As she turned to test the water temperature, a dark blur appeared on the wall to her left. She squeezed her eyes shut tightly, as if that would make it go away. 

“Hey,” the voice behind her called. It was a low and musical voice. It didn’t sound like a human voice at all, and that’s because it wasn’t.

“Hey, Sondy. Turn around. Turn around. Turn around! I have an important message for you.”

She didn’t want to turn around, but she knew if she didn’t, the voice would keep calling her. She turned and heard a hiss, then a knocking rattle. It was laughing. This one resembled a centipede. It was about two and a half feet long. 

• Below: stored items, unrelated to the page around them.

/-- R71, R153, R146: a CLOSE take hands the snapshot to the job, zeroes and advances the batch, clears the intake's
counts and allocates the SUMMARY entry of lane 16 under the closed batch, with key table, high-mark flag and events as
R162 to R164 and R89 say. That the WRITING entry's length is 0 is the model's choice: log entry 17. -/
def Obligations.CloseTakeCutsTheBatchOver : Prop :=
  ∀ (s : State) (w : WrapKey), s.run = .running → s.due = some .close → s.keys.active = some w →
    let n := s.store.counter
    ∃ t, exec .takeClose s = .next t ∧ s.TakeFrame t ∧ t.lanes = s.lanes ∧ t.meter = s.meter ∧
      t.intake = { s.intake with forged := 0, late := 0 } ∧
      t.batch =
        { number := if s.batch.number = 65535 then 1 else s.batch.number + 1
          classes := Vector.replicate 8 ⟨0, 0, 0, 0, false⟩
          recordCount := 0
          first := if n = 4294967295 then 1 else n + 1
          summaryLost := false
          closePending := false
          shopSeq := if s.batch.shopSeq = 16777215 then 0 else s.batch.shopSeq + 1 } ∧
      t.store = { s.store with
        directory := s.store.directory ++
          [{ number := n, lane := 16, laneSeq := s.batch.shopSeq, kind := .summary, offline := true, fallback := false
             batch := s.batch.number, epoch := w.epoch, firstSlot := s.store.tailSlot, slots := 7, length := 0
             state := .writing, charge := 0, awaiting := false, attempts := 0 }]
        tailSlot := (s.store.tailSlot + 7) % 4096
        counter := if n = 4294967295 then 1 else n + 1
        armed := t.store.armed } ∧
      t.engine = { s.engineAfterB 16 with
        job := some (.close ⟨⟨s.batch.classes, s.batch.recordCount, s.batch.number, s.batch.first,
          if n ≤ 1 then 4294967295 else n - 1, s.batch.summaryLost⟩, w.key, w.epoch, n, s.batch.shopSeq⟩) } ∧
      s.KeyUsed t w s.keys.campaign true ∧ ∃ i : Fin 3, s.keys.UsedOnce t.keys i w

/-- R72, R140: an OPEN take moves the oldest response record and the response key into the working copy; an INTAKE write
held for want of an intake place is admitted by it, and nothing else changes. -/
def Obligations.OpenTakeFreesAnIntakePlace : Prop :=
  ∀ (s : State) (record : List Byte) (rest : List (List Byte)), s.run = .running → s.due = some .opening →
    s.intake.queue = record :: rest →
    let t := { s with
      intake := { s.intake with queue := rest }
      engine := { s.engine with job := some (.opening ⟨record, s.keys.response⟩) } }
    (s.up.held = none → exec .takeOpen s = .next t) ∧
    (∀ (w : PostedWrite) (limit : Nat) (b : Bool), s.up.held = some ⟨.intake w, limit, b⟩ → w.words.length ≤ 64 →
      s.up.posted.length < 4 → s.intake.queue.length + s.intake.claimed ≤ 4 →
      exec .takeOpen s = .next { t with
        intake := { t.intake with claimed := t.intake.claimed + 1 }
        up := { s.up with held := none, sending := false, posted := s.up.posted ++ [w] } })
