/-! ### The ADVISE take -/

theorem adviseTake_accepts {s : State} {lane : Fin 16} {a : AdviceRequest} {w : WrapKey} {charge : Nat}
    (hmode : s.lanes[lane].mode = .fallback a) (hroom : s.KeyAndRoom w 2 1)
    (hexposed : s.ExposureAccepts a.cardClass a.amount charge) (moved : Engine) :
    adviseTake lane { s with engine := moved } = acceptAdvise lane a w charge { s with engine := moved } := by
  have hchecks : State.adviseChecks { s with engine := moved } a = .ok charge := State.takeChecks_accepts hroom (fun _ => hexposed) nofun
  obtain ⟨hactive, -⟩ := hroom
  simp only [adviseTake, hmode, hchecks, hactive]

theorem adviseTake_refuses {s : State} {lane : Fin 16} {a : AdviceRequest} {x : RefuseReason}
    (hmode : s.lanes[lane].mode = .fallback a) (hrefused : s.RefusedFor 2 1 True a.cardClass a.amount x)
    (moved : Engine) : adviseTake lane { s with engine := moved } = refuseAdvise lane x { s with engine := moved } := by
  rw [← eq_self true] at hrefused
  have hchecks : State.adviseChecks { s with engine := moved } a = .error x := State.takeChecks_refuses hrefused
  simp only [adviseTake, hmode, hchecks]

theorem exec_takeAdvise_of_due {s : State} {lane : Fin 16} (hrun : s.run = .running)
    (hdue : s.due = some (.advise lane)) :
    exec .takeAdvise s = .next (adviseTake lane { s with engine := s.engineAfterB lane }) := by
  have hexec : exec .takeAdvise s = execTakeAdvise s := rfl
  rw [hexec, execTakeAdvise, whenRunning_of_running hrun, hdue, ← State.afterB_eq]

/-- The effects of an ADVISE take before the key's use is counted: the ADVICE entry is allocated and the lane stays in
FALLBACK with its request taken (R69). -/
def adviseClaim (lane : Fin 16) (a : AdviceRequest) (w : WrapKey) (charge : Nat) (moved : Engine) (s : State) : State :=
  let l := s.lanes[lane]
  { s.allocated (adviceEntry lane l.seq s.batch.number w.epoch charge) with
    lanes := s.lanes.set lane { l with mode := .fallback { a with taken := true }, seq := succSeq l.seq }
    engine := { moved with job := some (.advise ⟨lane, a.generation, a.origin, a.amount, a.cardClass, charge, w.key,
      w.epoch, s.store.counter, l.seq⟩) } }

theorem acceptAdvise_eq (lane : Fin 16) (a : AdviceRequest) (w : WrapKey) (charge : Nat) (moved : Engine) (s : State) :
    acceptAdvise lane a w charge { s with engine := moved } =
      ((adviseClaim lane a w charge moved s).updKeys KeyTable.countUse).afterUse := by
  simp only [acceptAdvise, State.claim_eq]
  rfl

“Sondy. We’re coming for you, my dear.”


Arabella was always crying. Her big blue empty eyes would spill over at the littlest thing. A visa commercial, or seeing a set of twins walking together holding hands. It wasn’t nice to call her eyes empty, Sondy supposed. Guileless, most people would say. Furtive, is probably what they’d call Sondy’s eyes. 

The sisters were sitting on a park bench, listening to the children scream and the cacophony of city sounds. Arabella was crying and Sondy was getting a tissue from her purse and cooing, “There there”.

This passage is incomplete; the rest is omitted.